Thirty-six
It was half past lunchtime when Willa came over. She said hello to Lena and Milo and Lili got up from the table and they descended two levels to the dungeon closing two doors in their wake, at the top and bottom of the second staircase. The room held the damp cool of a dug well. Willa sat on the couch and Lili sat folded on the floor against the far wall like a virgin supplicant before her idol and said this cool feels nice, it is nice on the back. Willa said she should have worked up more of a sweat getting there. Lili wore a light lipstick that she never used to wear in the field and there was a faint murk under her eyes. Lena keeps pressuring me to go to church, Lili said. To confession, even.
-What?
-Confession.
-You’ve sinned?
-Lena seems to think so.
-If only it were so easy.
-To sin?
-To be absolved.
-You think I’ve sinned?
-I ’ope so, in the interests o’ this palaver.
There was a voice from outside the doors from the top of the stairs. Lili – muted by the laminate but Lili still jumped. It was Milo. I am coming down. They heard the top door open and his heavy footfalls and the bottom door opened and he stuck his leonine head in. It is nice and cool in here. Mind if I sit with you, he said.
They stared at him.
-Just kidding. Don’t look at me like that. Look, Lili, take your time. But don’t be too long. I will be in peaches to the east by bush. Bring second orchardcar when you come.
-Okay dad.
-You look good thin, Willa, Milo said. What – you need more vitamins?
-I need one of your peaches.
-Have three.
-Okay, Milo.
-Have some wine before you go, you didn’t have wine with dinner Lili. Not too much. Just don’t be too long. You are my only slave, remember. He closed the door and they heard him go up the stairs whistling and out the other door, closing it too.
-He’s right Lili said, you do look thin.
-I haven’t slept well in a while, Willa said. He’s so handsome for an ol’ guy. And happy, fer a change.
-My dad?
-Yer dad. Who did you think – Lachlan? He’s handsome fer an ol’ guy too.
-Ha-ha. Yeah, Milo seems like a new dad. I hope it’ll be okay. We have lots of bugs now and not much help but he keeps saying he can feel God around him again and that’s the most important thing. He said this fall he will bury his gold with a spoon and when he’s done it will be earlier than when he started. Whatever that means. He didn’t even mind when I took the morning shift at Philbert’s.

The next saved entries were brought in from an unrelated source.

/-- The end of the listen timer brings JOINED with the first snapshots (R8, R9, R130, R131, R134, R138, R173): serial 0 of the own
class and of IDENT with the content as it stands, their timers from 0, and an idle quiet lane begins the own class's telegram. That
they are made before NO_PANEL is raised, so that serial 0 does not carry it, is the model's choice (log 5). In
the door role NO_PANEL is raised where no panel is LIVE, and a standing request that needs a claim now begins one; where no
request stands the door stays as it is. In the panel role nothing else changes. -/
def Obligations.ListenTimerEndsInJoinedWithFirstSnapshots : Prop :=
  ∀ s : State, s.suc.startUp = .listen → s.snu = Snu.reset → ∃ t,
    exec .listenTimerExpiry s = .next t ∧
    t.suc = { s.suc with startUp := .joined, listenTimer := none } ∧
    t.snu.ident = ⟨some (identContent s), 0, some 0⟩ ∧
    (∀ id, LaneHanded (s.lane id) (t.lane id)) ∧
    (s.conf.role = .door →
      (∃ p, t.snu.state = ⟨some (doorContent s), 0, p, some 0, some 0⟩) ∧
      t.snu.demand = s.snu.demand ∧
      (∀ id, (s.lane id).activity = .idle → (s.lane id).quiet = true → (s.lane id).sentS = none →
        t.lane id = beginTelegram (s.lane id) ⟨.state (doorContent s), 0⟩) ∧
      (requestStands s = false → t.dcu = s.dcu ∧ t.trm = s.trm ∧ t.psu = s.psu ∧
        t.alu = applyRequest (condition .noPanel (!somePanelLive s)) s.alu) ∧
      (requestStands s = true → s.dcu.lockout = false → s.dcu.ctl.isIdle = true → s.psu.inForce = true →
        s.enu.permStart = true → t.dcu.ctl = .claiming ∧ t.psu.phase = .fresh ∧
          t.psu.claimTimer = some s.conf.claimHold)) ∧
    (s.conf.role = .panel →
      t.snu.demand = ⟨some (panelContent s), 0, false, some 0, some 0⟩ ∧ t.snu.state = s.snu.state ∧
      (∀ id, (s.lane id).activity = .idle → (s.lane id).quiet = true → (s.lane id).sentD = none →
        t.lane id = beginTelegram (s.lane id) ⟨.demand (panelContent s), 0⟩) ∧
      t.dcu = s.dcu ∧ t.trm = s.trm ∧ t.psu = s.psu ∧ t.alu = s.alu) ∧
    t.enu = s.enu ∧ t.pnu = s.pnu ∧ t.outs = outsFor t ∧ t.lead = s.lead ∧ t.deb = s.deb ∧ t.settle = s.settle ∧
    t.flash = s.flash ∧ t.ste = s.ste ∧ t.rxq = s.rxq ∧ t.dgp = s.dgp ∧ t.pending = s.pending

/-- A flash edge begins the next eighth of the slow period, and of the pins BCN alone follows: on in the first half of the period
while the door warns, closes or opens (R1, R29). A level change on a lead starts its debounce, or ends it at a return to the
debounced level; a level the lead already has is no change (1.7, R4, R33, R63). That of a panel's limit leads the level alone is taken
is the model's choice (log 20). -/
def Obligations.FlashAndLevelEdgesActOnTheirOwnItems : Prop :=
  (∀ s : State, s.outs = outsFor s → exec .flashEdge s = .next { s with
    flash := ⟨(s.flash.phase + 1) % 8, 0⟩
    outs := { s.outs with bcn :=
      (s.dcu.ctl == .warning || s.dcu.ctl == .closing || s.dcu.ctl == .opening) && decide ((s.flash.phase + 1) % 8 < 4) } }) ∧
  ∀ (l : Lead) (made : Bool) (s : State),
    (s.lead.get l = made → ¬ (s.panelRuns = true ∧ (l = .cla ∨ l = .clb ∨ l = .olm)) →
      exec (.levelInputEdge l made) s = .next s) ∧
    (s.lead.get l ≠ made → ¬ (s.panelRuns = true ∧ (l = .cla ∨ l = .clb ∨ l = .olm)) →
      exec (.levelInputEdge l made) s = .next { s with
        lead := s.lead.set l made
        settle := s.settle.set l (if made = s.deb.get l then none else some 0) }) ∧
    (s.panelRuns = true → (l = .cla ∨ l = .clb ∨ l = .olm) →
      exec (.levelInputEdge l made) s = .next { s with lead := s.lead.set l made })

/-! ### The door: levers, warning, pauses -/

/-- A press of LC closes (R4, R10, R17, R23, R24, R27, R28): the door leaves any state but INACTIVE and CLOSING for CLOSING of cause
LOCAL, off the closed limits, and a press that releases LO clears the lockout. In CLOSING off them it does no more than that. At CLOSED
such a release ends an OPENING or a claim in IDLE_CLOSED, brings WARNING RECLOSE from HELD_OPEN and, under CD, WARNING REMOTE from IDLE_OPEN
and IDLE_PARTIAL, and clears the lockout alone in every other state. A
close lever of one side beside that of the other, a press in CLOSING and a press at CLOSED with LO not held change the debounced
level alone, as every lever does where no door runs. -/
def Obligations.CloseLeverPressCloses : Prop :=
  ∀ (side : Side) (s : State), s.deb.get side.closeLead = false →
    let s1 := setDebounced side.closeLead true s
    let d : Dcu := { s.dcu with warnTimer := none, held := .stopped, lockout := s.dcu.lockout && !loHeld s }
    (s.doorRuns = true → lcHeld s = false → s.trm.pos ≠ .closed → s.dcu.ctl ≠ .closing → s.dcu.ctl ≠ .inactive →
      ∃ t, exec (.lcPressed side) s = .next t ∧ Moved s1 { d with ctl := .closing, cause := .lever } t) ∧
    (s.doorRuns = true → lcHeld s = false → loHeld s = true → s.trm.pos = .closed →
      (s.dcu.ctl = .opening ∨ s.dcu.ctl = .claiming → ∃ t, exec (.lcPressed side) s = .next t ∧
        Moved s1 { d with ctl := .idleClosed, cause := .noCause } t) ∧
      (s.dcu.ctl = .heldOpen → ∃ t, exec (.lcPressed side) s = .next t ∧
        Moved s1 { d with ctl := .warning, cause := .noCause, wcause := .reclose, warnTimer := some s.conf.recloseDelay } t) ∧
      ((s.dcu.ctl = .idleOpen ∨ s.dcu.ctl = .idlePartial) → s.dcu.cd = true → ∃ t, exec (.lcPressed side) s = .next t ∧
        Moved s1 { d with ctl := .warning, cause := .noCause, wcause := .remote, warnTimer := some s.conf.warningTime } t) ∧
      (s.dcu.ctl = .idleClosed ∨ (s.dcu.ctl.isIdle = true ∧ s.dcu.cd = false) ∨ s.dcu.ctl = .warning ∨ s.dcu.ctl = .closing ∨
          s.dcu.ctl = .inactive →
        exec (.lcPressed side) s = .next (setOuts { s1 with dcu := { s.dcu with lockout := false } }))) ∧
    (s.doorRuns = true → lcHeld s = false → loHeld s = true → s.trm.pos ≠ .closed →
      s.dcu.ctl = .closing ∨ s.dcu.ctl = .inactive →
      exec (.lcPressed side) s = .next (setOuts { s1 with dcu := { s.dcu with lockout := false } })) ∧
    (lcHeld s = true ∨ (loHeld s = false ∧ (s.trm.pos = .closed ∨ s.dcu.ctl = .closing)) ∨ s.doorRuns = false →
      exec (.lcPressed side) s = .next (setOuts s1))

/-- A release of the last close lever (R4, R11): a CLOSING of cause LOCAL goes on with cause DEMAND under CD, and stops in the
matching idle state without it; with an open lever made, LO is pressed at that moment and the permitted request opens the door from there
and from an idle state. In any other state without an open lever, in a closing of another cause, and while the other side's lever is made,
a release changes the debounced level alone. -/
def Obligations.CloseLeverReleaseStopsOrYields : Prop :=
  ∀ (side : Side) (s : State), s.deb.get side.closeLead = true →
    let s1 := setDebounced side.closeLead false s
    (s.doorRuns = true → leverClose s1.deb = false → s.deb.loa = false → s.deb.lob = false → s.dcu.ctl = .closing →
      s.dcu.cause = .lever →
      (s.dcu.cd = true → exec (.lcReleased side) s = .next (setOuts { s1 with dcu := { s.dcu with cause := .demand } })) ∧
      (s.dcu.cd = false → ∃ t, exec (.lcReleased side) s = .next t ∧ Moved s1 { s.dcu with
        ctl := idleFor s.trm.pos, cause := .noCause, warnTimer := none, held := .stopped } t)) ∧
    (s.doorRuns = true → leverClose s1.deb = false → (s.deb.loa = true ∨ s.deb.lob = true) →
      (s.dcu.ctl = .closing ∧ s.dcu.cause = .lever) ∨ s.dcu.ctl.isIdle = true → s.trm.pos ≠ .opened →
      s.dcu.lockout = false → s.enu.permStart = true → s.psu.inForce = false → s.dcu.vop = false →
      ∃ t, exec (.lcReleased side) s = .next t ∧ Moved s1 { s.dcu with
        ctl := .opening, cause := .noCause, warnTimer := none, held := .stopped } t) ∧
    (leverClose s1.deb = true ∨ s.doorRuns = false ∨
        ((s.dcu.ctl ≠ .closing ∨ s.dcu.cause ≠ .lever) ∧ s.deb.loa = false ∧ s.deb.lob = false) →
      exec (.lcReleased side) s = .next (setOuts s1))

/-- A press of LO begins a request (R12 to R16, R24, R26, R70): with open permission to start held and no limit in force it opens
the door from an idle state, WARNING or CLOSING; with the limit in force it begins a claim in JOINED; refused, it stops a WARNING or
a CLOSING in the matching idle state and leaves an idle state as it is. At OPEN it brings HELD_OPEN from WARNING, and from
IDLE_OPEN under CD. A lever beside one that is made already, or under a close lever, presses nothing. -/
def Obligations.OpenLeverPressOpensClaimsOrIsRefused : Prop :=
  ∀ (side : Side) (s : State), s.deb.get side.openLead = false →
    let s1 := setDebounced side.openLead true s
    let d : Dcu := { s.dcu with cause := .noCause, warnTimer := none, held := .stopped }
    let presses : Prop := s.doorRuns = true ∧ loHeld s = false ∧ lcHeld s = false ∧ s.dcu.lockout = false
    let refused : Prop := s.enu.permStart = false ∨ (s.psu.inForce = true ∧ s.suc.startUp ≠ .joined)
    (presses → s.trm.pos ≠ .opened → s.dcu.ctl.isIdle = true ∨ s.dcu.ctl = .warning ∨ s.dcu.ctl = .closing →
      (s.enu.permStart = true → s.psu.inForce = false →
        ∃ t, exec (.loPressed side) s = .next t ∧ Moved s1 { d with ctl := .opening } t) ∧
      (s.enu.permStart = true → s.psu.inForce = true → s.suc.startUp = .joined →
        ∃ t, exec (.loPressed side) s = .next t ∧ Moved s1 { d with ctl := .claiming } t) ∧
      (refused → s.dcu.ctl.isIdle = false →
        ∃ t, exec (.loPressed side) s = .next t ∧ Moved s1 { d with ctl := idleFor s.trm.pos } t) ∧
      (refused → s.dcu.ctl.isIdle = true → exec (.loPressed side) s = .next (setOuts s1))) ∧
    (presses → s.trm.pos = .opened → s.dcu.ctl = .warning ∨ (s.dcu.ctl = .idleOpen ∧ s.dcu.cd = true) →
      ∃ t, exec (.loPressed side) s = .next t ∧ Moved s1 { d with ctl := .heldOpen, held := .running 0 } t) ∧
    (s.doorRuns = false ∨ loHeld s = true ∨ lcHeld s = true ∨
        (s.trm.pos = .opened ∧ s.dcu.ctl = .idleOpen ∧ s.dcu.cd = false) →
      exec (.loPressed side) s = .next (setOuts s1))

/-- A release of LO clears the lockout and ends the request (R12, R17, R22, R24, R26): an OPENING and a claim give WARNING RECLOSE
with the reclose delay under CD off the closed limits, IDLE_CLOSED at them, and the matching idle state without CD; HELD_OPEN gives
WARNING RECLOSE; IDLE_OPEN and IDLE_PARTIAL give WARNING REMOTE with the warning time under CD; elsewhere nothing more. A lever let go
beside one that stays made, or under a close lever, releases nothing. -/
def Obligations.OpenLeverReleaseEndsTheRequest : Prop :=
  ∀ (side : Side) (s : State), s.deb.get side.openLead = true →
    let s1 := setDebounced side.openLead false s
    let d : Dcu := { s.dcu with cause := .noCause, warnTimer := none, held := .stopped, lockout := false }
    let reclose : Dcu := { d with ctl := .warning, wcause := .reclose, warnTimer := some s.conf.recloseDelay }
    let releases : Prop := s.doorRuns = true ∧ loHeld s = true ∧ leverOpen (s.deb.set side.openLead false) = false
    (releases → s.dcu.ctl = .opening ∨ s.dcu.ctl = .claiming → ∃ t, exec (.loReleased side) s = .next t ∧
      Moved s1 (if s.dcu.cd = true then if s.trm.pos = .closed then { d with ctl := .idleClosed } else reclose
        else { d with ctl := idleFor s.trm.pos }) t) ∧
    (releases → s.dcu.ctl = .heldOpen → ∃ t, exec (.loReleased side) s = .next t ∧ Moved s1 reclose t) ∧
    (releases → s.dcu.ctl = .idleOpen ∨ s.dcu.ctl = .idlePartial → s.dcu.cd = true → ∃ t, exec (.loReleased side) s = .next t ∧
      Moved s1 { d with ctl := .warning, wcause := .remote, warnTimer := some s.conf.warningTime } t) ∧
    (releases →
      s.dcu.ctl = .idleClosed ∨ (s.dcu.ctl.isIdle = true ∧ s.dcu.cd = false) ∨ s.dcu.ctl = .warning ∨ s.dcu.ctl = .closing →
      exec (.loReleased side) s = .next (setOuts { s1 with dcu := { s.dcu with lockout := false } })) ∧
    (s.doorRuns = false ∨ loHeld s = false ∨ leverOpen (s.deb.set side.openLead false) = true →
      exec (.loReleased side) s = .next (setOuts s1))

/-- The warning timer's expiry brings CLOSING (R18, R28): of cause DEMAND after a warning of cause REMOTE, of cause RECLOSE after
one of cause RECLOSE, with VCL on at once unless its pause still runs. -/
def Obligations.WarningExpiryCloses : Prop :=
  ∀ s : State, s.dcu.ctl = .warning → ∃ t, exec .warningTimerExpiry s = .next t ∧
    Moved s { s.dcu with
      ctl := .closing
      cause := if s.dcu.wcause = .remote then .demand else .reclose
      warnTimer := none
      held := .stopped } t

/-- A pause timer that expires stays expired, and energises the valve that waited for it (R27, R28, R44): VCL in CLOSING; VOP in
OPENING with the permission to continue held. The stroke begins with its valve. Without a waiting valve the timer alone ends: outside
both states, while a valve is on in its state, and for the timer of the valve that the state does not command. -/
def Obligations.PauseExpiryEnergisesTheWaitingValve : Prop :=
  (∀ s : State, (s.dcu.vcl = true → s.dcu.ctl = .closing) → (s.dcu.vop = true → s.dcu.ctl = .opening) →
    (s.dcu.vcl = true ∨ s.dcu.vop = true →
      exec (.pauseTimerExpiry .vcl) s = .next (setOuts { s with dcu := { s.dcu with vclPause := none } }) ∧
      exec (.pauseTimerExpiry .vop) s = .next (setOuts { s with dcu := { s.dcu with vopPause := none } })) ∧
    (s.dcu.ctl = .closing → s.dcu.vclPause.isSome = true →
      exec (.pauseTimerExpiry .vop) s = .next (setOuts { s with dcu := { s.dcu with vopPause := none } })) ∧
    (s.dcu.ctl = .opening → s.dcu.vopPause.isSome = true ∨ s.enu.permCont = false →
      exec (.pauseTimerExpiry .vcl) s = .next (setOuts { s with dcu := { s.dcu with vclPause := none } }))) ∧
  ∀ s : State, s.dcu.vcl = false → s.dcu.vop = false →
    (s.dcu.ctl = .closing → exec (.pauseTimerExpiry .vcl) s = .next (setOuts { s with
      dcu := { s.dcu with vclPause := none, vcl := true }
      trm := s.trm.strokeBegins s.conf .closing })) ∧
    (s.dcu.ctl = .opening → s.enu.permCont = true → exec (.pauseTimerExpiry .vop) s = .next (setOuts { s with
      dcu := { s.dcu with vopPause := none, vop := true }
      trm := s.trm.strokeBegins s.conf .opening })) ∧
    (s.dcu.ctl ≠ .closing → s.dcu.ctl ≠ .opening →
      exec (.pauseTimerExpiry .vcl) s = .next (setOuts { s with dcu := { s.dcu with vclPause := none } }) ∧
      exec (.pauseTimerExpiry .vop) s = .next (setOuts { s with dcu := { s.dcu with vopPause := none } })) ∧
    (s.dcu.ctl = .opening → s.enu.permCont = false →
      exec (.pauseTimerExpiry .vop) s = .next (setOuts { s with dcu := { s.dcu with vopPause := none } }))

-Ah, yes. Brilliant move I must say.
-You think that cos it was your advice.
-That’s true, but also yer killin’ three birds with one stone.
-Three birds?
-Yer gettin’ off the farm a bit, yer makin’ some extra jingle, and best of all yer helpin’ Richard out with his mom, with Anthea. He’ll be seein’ you as essential in no time. Family even. Didja see him outta his drawers?
-Parts.
-And?
-I question God.
-Weh! Sounds promisin’. Are you goin’ to get us some wine’n tell me about it?
-I don’t want any wine, I have to work and I’m already tired, and i gotta get up early. And no i’m not going to tell you about it.
*****
It was early morning when the young woman pulled back the heavy latch that secured the door at the end of the hall on the second floor from without and entered the room. The effect was that of opening a stagnant terrarium and she was shocked at how close the conditions remained at the close of the night.

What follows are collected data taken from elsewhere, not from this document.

/-- What an acceptance can change. -/
@[simp] theorem acceptTelegram_keeps (o : Option Entry) (t : Telegram) (s : State) :
    (acceptTelegram o t s).lead = s.lead ∧
    (acceptTelegram o t s).deb = s.deb ∧
    (acceptTelegram o t s).settle = s.settle ∧
    (acceptTelegram o t s).flash = s.flash ∧
    (acceptTelegram o t s).suc = s.suc ∧
    (acceptTelegram o t s).rxq = s.rxq ∧
    (acceptTelegram o t s).dgp = s.dgp ∧
    (acceptTelegram o t s).outs = s.outs ∧
    (acceptTelegram o t s).pending = s.pending := by
  simp only [acceptTelegram]; split <;> simp

/-- What a copy that is not accepted can change. -/
@[simp] theorem hearCopy_keeps (e : Entry) (l : LaneId) (s : State) :
    (hearCopy e l s).lead = s.lead ∧
    (hearCopy e l s).deb = s.deb ∧
    (hearCopy e l s).settle = s.settle ∧
    (hearCopy e l s).flash = s.flash ∧
    (hearCopy e l s).suc = s.suc ∧
    (hearCopy e l s).dcu = s.dcu ∧
    (hearCopy e l s).trm = s.trm ∧
    (hearCopy e l s).psu = s.psu ∧
    (hearCopy e l s).rxq = s.rxq ∧
    (hearCopy e l s).dgp = s.dgp ∧
    (hearCopy e l s).outs = s.outs ∧
    (hearCopy e l s).pending = s.pending := by
  simp [hearCopy]

/-- What a passage to STALE can change. -/
@[simp] theorem goStale_keeps (e : Entry) (s : State) :
    (goStale e s).lead = s.lead ∧
    (goStale e s).deb = s.deb ∧
    (goStale e s).settle = s.settle ∧
    (goStale e s).flash = s.flash ∧
    (goStale e s).suc = s.suc ∧
    (goStale e s).rxq = s.rxq ∧
    (goStale e s).dgp = s.dgp ∧
    (goStale e s).outs = s.outs ∧
    (goStale e s).pending = s.pending := by
  simp [goStale]

/-- What the passage to MUTE can change. -/
@[simp] theorem toMute_keeps (s : State) :
    (toMute s).lead = s.lead ∧
    (toMute s).deb = s.deb ∧
    (toMute s).settle = s.settle ∧
    (toMute s).flash = s.flash ∧
    (toMute s).ste = s.ste ∧
    (toMute s).rxq = s.rxq ∧
    (toMute s).dgp = s.dgp ∧
    (toMute s).outs = s.outs ∧
    (toMute s).pending = s.pending := by
  simp only [toMute]; split <;> simp [doorEvent, apply_ite State.lead, apply_ite State.deb, apply_ite State.settle, apply_ite State.flash, apply_ite State.ste, apply_ite State.rxq, apply_ite State.dgp, apply_ite State.outs, apply_ite State.pending]

/-- What a telegram of the own number can change. -/
@[simp] theorem takeOwn_keeps (s : State) :
    (takeOwn s).lead = s.lead ∧
    (takeOwn s).deb = s.deb ∧
    (takeOwn s).settle = s.settle ∧
    (takeOwn s).flash = s.flash ∧
    (takeOwn s).ste = s.ste ∧
    (takeOwn s).rxq = s.rxq ∧
    (takeOwn s).dgp = s.dgp ∧
    (takeOwn s).outs = s.outs ∧
    (takeOwn s).pending = s.pending := by
  simp only [takeOwn]; (repeat' split) <;> simp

The old woman sat in her chair in her sweated shift adjacent the window. A half empty pitcher of water and a plate of shriveled and indeterminate foodstuffs were on the bedside table. She addressed the woman as she approached but got no response from the slumped and motionless form. She went directly in front and addressed her but the crone just stared off through the panes. She told her she would have to do her rounds and check the other rooms, and when she asked her if there was anything she wanted her to bring when she came back or do before she left the old woman pointed a bony finger at the window.

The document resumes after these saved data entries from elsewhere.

-- ==== Sys2Proof/Tests/Slice0.lean ====
section
/-! SUPPORT. The author's tests: ill-formed operands refused, the manual's worked figures, a step for each family, and a witness
for every statement that has hypotheses. -/

namespace Sys2Proof.Tests

open Sys2Proof Sys2Proof.Machine

set_option Elab.async false

/-! ### Well-formedness -/

theorem test_wf_image_length : Instr.wf (.configReadDone (List.replicate 127 0) 0) = false := by decide +kernel
theorem test_wf_stale_station : Instr.wf (.entryGoesStale 0) = false ∧ Instr.wf (.entryGoesStale 64) = false := by decide
theorem test_wf_heard_station : Instr.wf (.laneHeardAgeLimit 64 .a) = false := by decide
theorem test_wf_read_back : Instr.wf (.bitError .a (List.replicate 129 true)) = false := by decide +kernel
theorem test_wf_arbitration_cells : Instr.wf (.arbitrationByteReceived .a (List.replicate 7 true)) = false := by decide
theorem test_wf_receive_rest : Instr.wf (.telegramReceiveComplete .a (List.replicate 129 true)) = false := by decide +kernel
theorem test_wf_cut_short_rest : Instr.wf (.receptionCutShort .b (List.replicate 129 true)) = false := by decide +kernel
theorem test_wf_group : Instr.wf (.groupClosePress 0) = false ∧ Instr.wf (.groupClosePress 17) = false := by decide
theorem test_wf_release : Instr.wf (.keyRelease 16) = false ∧ Instr.wf (.keyRelease 19) = false ∧
    Instr.wf (.keyRelease 20) = false := by decide
theorem test_wf_held_key : Instr.wf (.keyHeldLimit 16) = false ∧ Instr.wf (.keyHeldLimit 20) = false := by decide
theorem test_wf_page : Instr.wf (.pageSelect 4) = false ∧ Instr.wf (.pageSelect 79) = false := by decide
theorem test_wf_accepts : Instr.wf (.groupClosePress 16) = true ∧ Instr.wf (.pageSelect 78) = true := by decide

/-! ### States -/

/-- Door 31 of 3.6.1, travel count of the worked case of 2.4. -/
def doorCfg : Cfg := { Config.absent with
  role := .door, station := 31, refresh := 10, group := 3, passageLimit := 2, warningTime := 8000, recloseDelay := 2000
  claimHold := 400, passageMax := 60, reversalPause := 300, travelCount := 1600, slowZone := 150, overrunSlack := 40
  closeMax := 40, openMax := 40, stallMin := 5, reserve := 2, discordTime := 1000, n0 := 200, kP := 640, nmin := 150
  nmax := 2200, p0 := 900, pmin := 1200, v0 := 20000, vc := 2400, vo := 2400, pOn := 2600, pOff := 3200, pumpMax := 60 }

/-- A panel at station 2. -/
def panelCfg : Cfg := { Config.absent with role := .panel, station := 2, refresh := 10 }

/-- A part that runs with a configuration. -/
def running (c : Cfg) (u : StartUp) : State :=
  { State.reset with suc := { Suc.reset with startUp := u, accepted := some c } }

The young woman hesitated only a moment before she shook her head and went to the window and pulled out the wedge at top and heaved twice before the swollen frame ascended in its runners and jammed tight at the apex. She took the dusty stick from the sill and installed the prop unnecessarily. When she turned back to collect the plate of uneaten food the old woman was smiling now, rocking vigorously. The young woman smiled back. Better, huh?
Better, the old woman smiled as from the peak of the great walnut tree outside there poured through the opening in splendid beseeching abandon the lyric of the mockingbird.